Reputation: 156
I'm currently using OpenCV to digest an RTSP stream with OpenCV and the Python bindings. However, i'm trying to expand this to capture multiple RTSP streams and then perform operations on each frame and perform additional logic on the aggregate results (in parallel). I need to synch these live streams to within ~1 second accuracy. If all my streams were the same profile, this wouldn't be as challenging. However, some of the streams i am digesting are variable frame rate (VFS) so the FPS can drop from the max FPS to the min FPS depending on the bandwidth, while others may be constant.This could be simplified drastically if there was a way to get an embedded timestamp from the RTSP live stream, which is part of the protocol. But, i don't believe there is a way to get this timestamp using OpenCV....
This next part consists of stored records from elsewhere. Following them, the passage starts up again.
-- ==== Sys2Proof/Tests/Slice0.lean ====
section
/-! SUPPORT. The model's own tests: the WellFormed smoke tests, a decode test for every constructor from
the word the spec writes, single steps with the results of spec/95_test_vectors.md, and for every
statement with hypotheses a concrete state and operands that meet them. Expected results come from
spec/, never from the model. -/

namespace Sys2Proof.Tests

open Sys2Proof.Machine

/-- A running state with this memory, accumulator, instruction pointer and input. -/
def st (mem : Memory) (acc : Int) (ip : Address) (input : List Int) : State :=
  { mem := mem, acc := acc, ip := ip, status := .running, input := input, out := [] }

/-- The state a step answers. -/
def after (s : State) : Option State :=
  match step s with
  | .next t => some t
  | .fault _ => none
  | .refused _ => none

/-- ACC, IP and STATUS of the state a step answers. -/
def regs (s : State) : Option (Int × Nat × Status) :=
  (after s).map fun t => (t.acc, t.ip.val, t.status)

/-- One word of memory of the state a step answers. -/
def word (a : Address) (s : State) : Option Int := (after s).map fun t => t.mem.read a

/-! ## WellFormed refuses ill-formed terms (spec/30_encoding.md R51) -/

theorem test_wellFormed_refuses_negative_operand :
    ¬ (Instr.read (-1)).operandNonneg ∧ ¬ (Instr.read (-1)).WellFormed := by decide

theorem test_wellFormed_refuses_three_digit_operand :
    ¬ (Instr.halt 100).operandTwoDigits ∧ ¬ (Instr.halt 100).WellFormed := by decide

theorem test_wellFormed_admits_bounds :
    (Instr.store 0).WellFormed ∧ (Instr.store 99).WellFormed := by decide

/-! ## Decode: the words of R64 and the patterns of spec/opcode_table.json, written out bit by bit -/

theorem test_decode_read : decode 1007 = .ok (.read 7) ∧
    decodeTableWord 17 0b00001000000000111 = some (.read 7) := by decide

theorem test_decode_write : decode 1109 = .ok (.write 9) ∧
    decodeTableWord 17 0b00001000100001001 = some (.write 9) := by decide

theorem test_decode_load : decode 2007 = .ok (.load 7) ∧
    decodeTableWord 17 0b00010000000000111 = some (.load 7) := by decide

theorem test_decode_store : decode 2199 = .ok (.store 99) ∧
    decodeTableWord 17 0b00010000110011001 = some (.store 99) := by decide

theorem test_decode_add : decode 3008 = .ok (.add 8) ∧
    decodeTableWord 17 0b00011000000001000 = some (.add 8) := by decide

theorem test_decode_subtract : decode 3108 = .ok (.subtract 8) ∧
    decodeTableWord 17 0b00011000100001000 = some (.subtract 8) := by decide

theorem test_decode_divide : decode 3208 = .ok (.divide 8) ∧
    decodeTableWord 17 0b00011001000001000 = some (.divide 8) := by decide

theorem test_decode_multiply : decode 3399 = .ok (.multiply 99) ∧
    decodeTableWord 17 0b00011001110011001 = some (.multiply 99) := by decide

theorem test_decode_branch : decode 4000 = .ok (.branch 0) ∧
    decodeTableWord 17 0b00100000000000000 = some (.branch 0) := by decide

theorem test_decode_branchneg : decode 4107 = .ok (.branchneg 7) ∧
    decodeTableWord 17 0b00100000100000111 = some (.branchneg 7) := by decide

theorem test_decode_branchzero : decode 4299 = .ok (.branchzero 99) ∧
    decodeTableWord 17 0b00100001010011001 = some (.branchzero 99) := by decide

theorem test_decode_halt : decode 4300 = .ok (.halt 0) ∧ decode 4399 = .ok (.halt 99) ∧
    decodeTableWord 17 0b00100001100000000 = some (.halt 0) := by decide

theorem test_decode_illegal : decode 7 = .error (.unrecognisedOpcode 0) ∧
    decode 999 = .error (.unrecognisedOpcode 9) ∧ decode 1200 = .error (.unrecognisedOpcode 12) ∧
    decode 3400 = .error (.unrecognisedOpcode 34) ∧ decode 9999 = .error (.unrecognisedOpcode 99) := by
  decide

/-- Negative words are illegal (R55, R64). -/
theorem test_decode_negative : decode (-99) = .error (.unrecognisedOpcode 0) ∧
    decode (-1007) = .error (.unrecognisedOpcode (-10)) ∧ operandOf (-1007) = -7 ∧
    decode (-4300) = .error (.unrecognisedOpcode (-43)) := by decide

/-- Patterns that are no Word (R63): a digit above 9, minus zero, a bit above the sign. -/
theorem test_tableWord_not_a_word : wordOfTableBits 17 0x0100a = none ∧
    wordOfTableBits 17 0x10000 = none ∧ wordOfTableBits 24 0x21007 = none := by decide

/-- The written form (R62): the rule's own example. -/
theorem test_listing : listingLine 3 (Instr.add 8).listing = "03: ADD 08" ∧
    (Instr.halt 0).listing = "HALT" ∧ dataListing (-5) = "DATA -5" := by decide

/-! ## Single steps (spec/95_test_vectors.md; the vector's number is in the name) -/

theorem test_read_V1 : word 7 (st [(0, 1007)] 0 0 [5, 3]) = some 5 ∧
    (after (st [(0, 1007)] 0 0 [5, 3])).map State.input = some [3] := by decide

theorem test_read_V6 : regs (st [(99, 1098)] 0 99 [12]) = some (0, 99, .fault .outOfRangeAddress) ∧
    word 98 (st [(99, 1098)] 0 99 [12]) = some 12 := by decide

theorem test_read_V3_waits : after (st [(0, 1000)] 0 0 []) = some (st [(0, 1000)] 0 0 []) := by decide

theorem test_write_V9 : regs (st [(5, 1109), (9, -42)] 7 5 []) = some (7, 6, .running) ∧
    (after (st [(5, 1109), (9, -42)] 7 5 [])).map State.out = some [-42] := by decide

theorem test_write_V10 : regs (st [(99, 1199)] 0 99 []) = some (0, 99, .fault .outOfRangeAddress) ∧
    (after (st [(99, 1199)] 0 99 [])).map State.out = some [1199] := by decide

theorem test_load_V13 : regs (st [(2, 2099), (99, -9999)] 1 2 []) = some (-9999, 3, .running) := by
  decide

theorem test_store_V15 : word 4 (st [(4, 2104)] 4300 4 []) = some 4300 ∧
    regs (st [(4, 2104)] 4300 4 []) = some (4300, 5, .running) := by decide

theorem test_store_V17 : regs (st [(0, 4099), (99, 2100)] 0 99 []) =
      some (0, 99, .fault .outOfRangeAddress) ∧
    (after (st [(0, 4099), (99, 2100)] 0 99 [])).map State.mem = some [(99, 2100)] := by decide

theorem test_add_V21 : regs (st [(3, 3008), (8, 1)] 9998 3 []) = some (9999, 4, .running) := by decide

theorem test_add_V23 : regs (st [(3, 3008), (8, -1)] (-9999) 3 []) =
    some (-9999, 3, .fault .overflow) := by decide

theorem test_subtract_V28 : regs (st [(3, 3108), (8, 7)] 3 3 []) = some (-4, 4, .running) := by decide

theorem test_subtract_V32 : regs (st [(3, 3108), (8, -1)] 9999 3 []) =
    some (9999, 3, .fault .overflow) := by decide

theorem test_divide_V34 : regs (st [(3, 3208), (8, 2)] (-7) 3 []) = some (-3, 4, .running) := by decide

theorem test_divide_by_zero_at_99 : regs (st [(99, 3250)] 6 99 []) =
    some (6, 99, .fault .divideByZero) := by decide

theorem test_multiply_V39c : regs (st [(3, 3308), (8, 101)] 99 3 []) = some (9999, 4, .running) := by
  decide

theorem test_multiply_V39e : regs (st [(3, 3308), (8, 100)] (-100) 3 []) =
    some (-100, 3, .fault .overflow) := by decide

theorem test_branch_V43 : regs (st [(99, 4001)] 0 99 []) = some (0, 1, .running) := by decide

theorem test_branchneg_V44_V46 : regs (st [(4, 4107)] (-4) 4 []) = some (-4, 7, .running) ∧
    regs (st [(4, 4107)] 0 4 []) = some (0, 5, .running) := by decide

theorem test_branchneg_V49 : regs (st [(99, 4199)] 0 99 []) =
    some (0, 99, .fault .outOfRangeAddress) := by decide

theorem test_branchzero_V47_V48a : regs (st [(2, 4210)] 0 2 []) = some (0, 10, .running) ∧
    regs (st [(2, 4210)] (-5) 2 []) = some (-5, 3, .running) := by decide

theorem test_halt_V51 : regs (st [(6, 4377)] 0 6 []) = some (0, 6, .halted) ∧
    (after (st [(6, 4377)] 0 6 [])).map State.mem = some [(6, 4377)] := by decide

theorem test_halt_V53_rests :
    after { st [(6, 4377)] 8 6 [] with status := .halted } =
      some { st [(6, 4377)] 8 6 [] with status := .halted } := by decide

theorem test_illegal_V61 : regs (st [(0, -1007)] 0 0 [5]) = some (0, 0, .fault .invalidOpcode) ∧
    word 7 (st [(0, -1007)] 0 0 [5]) = some 0 := by decide

theorem test_reset_V60 : regs State.reset = some (0, 0, .fault .invalidOpcode) := by decide

theorem test_start_V65 : (start [7] { st [(3, 4)] 9 8 [] with status := .halted }).map State.ip =
    some 0 := by decide

/-- The fault codes of spec/60_exceptions.md R150. -/
theorem test_fault_codes : Fault.divideByZero.code = 1 ∧ Fault.invalidOpcode.code = 2 ∧
    Fault.outOfRangeAddress.code = 3 ∧ Fault.overflow.code = 4 := by decide

/-- The read-out is there once STATUS is terminal (spec/40_cycle.md R81). -/
theorem test_result : result (st [] 8 6 []) = none ∧
    (result { st [] 8 6 [] with status := .halted }).map RunResult.acc = some 8 := by decide

/-! ## Witnesses: the hypotheses of each statement are met together

`bounds` gives the operands and addresses at the ends of their ranges; the statements about one
instruction have the hypothesis `addressOf x = some a` and one of the clauses "below 99" and "at 99". -/

theorem witness_operand_bounds : addressOf 0 = some 0 ∧ addressOf 99 = some 99 ∧
    addressOf (-1) = none ∧ addressOf 100 = none := by decide

theorem witness_DecoderSplitsWordIntoOpcodeAndOperand :
    (0 ≤ (9999 : Int) ∧ (9999 : Int) ≤ 9999 ∧ opcodeOf 9999 = 99 ∧ operandOf 9999 = 99) ∧
    (-9999 ≤ (-9999 : Int) ∧ (-9999 : Int) < 0 ∧ opcodeOf (-9999) = -99 ∧ operandOf (-9999) = -99) ∧
    opcodeOf 0 = 0 ∧ opcodeOf (-1) = 0 ∧ operandOf (-1) = -1 := by decide

theorem witness_DecodeOfEncodeIsTheInstruction :
    (Instr.read 0).WellFormed ∧ (Instr.halt 99).WellFormed := by decide

theorem witness_EncodeOfDecodeIsTheWord : decode 1000 = .ok (.read 0) ∧ decode 4399 = .ok (.halt 99) := by
  decide

theorem witness_TableBitsStandForTheDecimalWord : wordOfTableBits 17 0x09999 = some 9999 ∧
    wordOfTableBits 17 0x19999 = some (-9999) ∧ wordOfTableBits 17 0x10000 = none := by decide

theorem witness_OperandOutsideMemoryRaisesOutOfRangeAddress :
    ¬ (Instr.branch (-1)).WellFormed ∧ ¬ (Instr.read 100).WellFormed := by decide

theorem witness_CanonicalMemoriesThatReadAlikeAreEqual :
    Memory.wf [(0, 1), (99, -1)] ∧
      ∀ a : Address, Memory.read [(0, 1), (99, -1)] a = Memory.read [(0, 1), (99, -1)] a :=
  ⟨by decide, fun _ => rfl⟩

theorem witness_ReadStoresTheNextInputWord : addressOf 99 = some 99 ∧ (st [] 0 0 []).input = [] ∧
    (st [] 0 98 [5]).input = 5 :: [] ∧ (99 : Address).val = (st [] 0 98 [5]).ip.val + 1 ∧
    (st [] 0 99 [5]).ip.val = 99 := by decide

theorem witness_WriteEmitsTheMemoryWord : addressOf 9 = some 9 ∧
    (99 : Address).val = (st [(9, 8)] 0 98 []).ip.val + 1 ∧ (st [(9, 8)] 0 99 []).ip.val = 99 := by decide

theorem witness_LoadSetsTheAccumulator : addressOf 0 = some 0 ∧
    (1 : Address).val = (st [(0, -9999)] 7 0 []).ip.val + 1 ∧ (st [] 7 99 []).ip.val = 99 := by decide

theorem witness_StoreWritesTheAccumulatorToMemory : addressOf 99 = some 99 ∧
    (99 : Address).val = (st [] 7 98 []).ip.val + 1 ∧ (st [] 7 99 []).ip.val = 99 := by decide

theorem witness_AddWritesTheExactSumOrOverflows : addressOf 8 = some 8 ∧
    (st [(8, 1)] 9998 3 []).acc + (st [(8, 1)] 9998 3 []).mem.read 8 = 9999 ∧
    9999 < (st [(8, 1)] 9999 3 []).acc + (st [(8, 1)] 9999 3 []).mem.read 8 ∧
    (4 : Address).val = (st [(8, 1)] 9998 3 []).ip.val + 1 := by decide

theorem witness_SubtractWritesTheExactDifferenceOrOverflows : addressOf 8 = some 8 ∧
    (st [(8, 9999)] 0 3 []).acc - (st [(8, 9999)] 0 3 []).mem.read 8 = -9999 ∧
    (st [(8, 1)] (-9999) 3 []).acc - (st [(8, 1)] (-9999) 3 []).mem.read 8 < -9999 := by decide

theorem witness_MultiplyWritesTheExactProductOrOverflows : addressOf 8 = some 8 ∧
    (st [(8, 101)] 99 3 []).acc * (st [(8, 101)] 99 3 []).mem.read 8 = 9999 ∧
    9999 < (st [(8, 100)] 100 3 []).acc * (st [(8, 100)] 100 3 []).mem.read 8 := by decide

theorem witness_DivideWritesTheQuotient : addressOf 8 = some 8 ∧
    (st [(8, -2)] 7 3 []).mem.read 8 ≠ 0 ∧ (4 : Address).val = (st [(8, -2)] 7 3 []).ip.val + 1 ∧
    (st [(8, -2)] 7 99 []).ip.val = 99 := by decide

theorem witness_QuotientIsRoundedTowardZero : (-2 : Int) ≠ 0 ∧ InRange (-9999) ∧
    quotient 7 (-2) = -3 ∧ quotient (-7) (-2) = 3 ∧ quotient (-9999) (-1) = 9999 := by decide

theorem witness_DivideByZeroFaultsAndNothingElseRaisesIt : addressOf 8 = some 8 ∧
    (st [(2, 3208)] 0 2 []).mem.read 8 = 0 ∧
    regs (st [(2, 3208)] 0 2 []) = some (0, 2, .fault .divideByZero) := by decide

theorem witness_BranchSetsIpToTheOperand : addressOf 3 = some 3 := by decide

theorem witness_BranchnegJumpsIfAccumulatorIsNegative : addressOf 7 = some 7 ∧
    (st [] (-1) 4 []).acc < 0 ∧ 0 ≤ (st [] 0 4 []).acc ∧ (5 : Address).val = (st [] 0 4 []).ip.val + 1 ∧
    (st [] 0 99 []).ip.val = 99 := by decide

theorem witness_BranchzeroJumpsIfAccumulatorIsZero : addressOf 10 = some 10 ∧
    (st [] 0 2 []).acc = 0 ∧ (st [] (-1) 2 []).acc ≠ 0 ∧ (3 : Address).val = (st [] 1 2 []).ip.val + 1 ∧
    (st [] 1 99 []).ip.val = 99 := by decide

theorem witness_HaltChangesStatusAlone : addressOf 77 = some 77 := by decide

/-- A BRANCH to itself, a BRANCHNEG and a BRANCHZERO at the boundary values of ACC, taken at 99. -/
theorem witness_BranchDoesNotAlsoIncrement : addressOf 8 = some 8 ∧ addressOf 99 = some 99 ∧
    (st [(8, 4008)] 0 8 []).status = .running ∧
    (st [(8, 4008)] 0 8 []).mem.read (st [(8, 4008)] 0 8 []).ip = 4000 + 8 ∧
    (8 : Address) = (st [(8, 4008)] 0 8 []).ip ∧
    ((st [(99, 4199)] (-1) 99 []).mem.read 99 = 4100 + 99 ∧ (st [(99, 4199)] (-1) 99 []).acc < 0) ∧
    ((st [(99, 4299)] 0 99 []).mem.read 99 = 4200 + 99 ∧ (st [(99, 4299)] 0 99 []).acc = 0) := by decide

theorem witness_StepRunsTheDecodedInstruction : (st [(0, 2099)] 0 0 []).status = .running ∧
    decode ((st [(0, 2099)] 0 0 []).mem.read 0) = .ok (.load 99) ∧ (Instr.load 99).WellFormed ∧
    (st [(0, 2099)] 0 0 []).mem.read 0 = encode (.load 99) := by decide

theorem witness_UnrecognisedOpcodeRaisesInvalidOpcode : (st [] 0 0 []).status = .running ∧
    ((st [(0, 4400)] 0 0 []).mem.read 0).tdiv 100 ∉ Config.opset ∧ (st [] 0 0 []).mem.read 0 ≤ 0 ∧
    regs (st [] 0 0 []) = some (0, 0, .fault .invalidOpcode) := by decide

theorem witness_TerminalStatusIsFinal :
    ({ st [] 0 0 [] with status := .halted } : State).status ≠ .running ∧
    ({ st [] 0 0 [] with status := .fault .overflow } : State).status ≠ .running := by decide

/-- For the statements about a step of a running core: a STORE, a WRITE, a LOAD, a READ and a fault. -/
theorem witness_CycleChangesAtMostOneOfMemoryAccAndOut :
    (after (st [(0, 2105)] 7 0 [])).map (fun t => t.mem.read 5) = some 7 ∧
    (after (st [(0, 1100)] 7 0 [])).map State.out = some [1100] ∧
    (after (st [(0, 2000)] 7 0 [])).map State.acc = some 2000 ∧
    (after (st [(0, 1005)] 7 0 [9])).map State.input = some [] := by decide

theorem witness_IpIsHeldAdvancedOrTheBranchTarget :
    (after (st [(0, 4300)] 7 0 [])).map State.ip = some 0 ∧
    (after (st [(98, 2000)] 7 98 [])).map State.ip = some 99 ∧
    (after (st [(0, 4099)] 7 0 [])).map State.ip = some 99 := by decide

theorem witness_EveryStepKeepsTheWordInvariant : (st [(0, 1005)] 9999 0 [-9999]).Inv ∧
    (after (st [(0, 1005)] 9999 0 [-9999])).isSome := by decide

theorem witness_EveryLaunchedRunKeepsTheWordInvariant :
    launch [1005, 4300] [7] = some (st [(0, 1005), (1, 4300)] 0 0 [7]) ∧
    core.run 2 (st [(0, 1005), (1, 4300)] 0 0 [7]) =
      .next { st [(0, 1005), (1, 4300), (5, 7)] 0 1 [] with status := .halted } :=
  ⟨by decide, rfl⟩

/-- An overflow, and at 99 a LOAD, whose effect stands, and the same LOAD from address 98. -/
theorem witness_FaultsArePrecise :
    regs (st [(3, 3008), (8, 1)] 9999 3 []) = some (9999, 3, .fault .overflow) ∧
    regs (st [(99, 2099)] 0 99 []) = some (2099, 99, .fault .outOfRangeAddress) ∧
    decode ((st [(99, 2099)] 0 99 []).mem.read 99) = .ok (.load 99) ∧
    (99 : Address).val = (98 : Address).val + 1 := by decide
I'm wondering if this has been done before using OpenCV? I know there are commercial broadcasting tools that can do this, but that seems impractical and over kill for my use case. Someone also recommended http://www.ros.org/about-ros/, but again that may be too much for what i am trying to do...
Upvotes: 1
Views: 2910
Reputation: 214
Look at NTP settings from the RTSP cameras to get a synchronized timestamp on the frames from all cameras. Check this out:
https://ipcamtalk.com/threads/network-time-protocol-ntp.1287/
After that you can start a thread for each camera and store the frames along with their timestamps in a small buffer. Then you can compare the time stamps and drop frames from the faster camera to match the frames as much as possible. I have written a code to do this but I cannot share it at the moment, I will update the answer if that becomes possible in the future.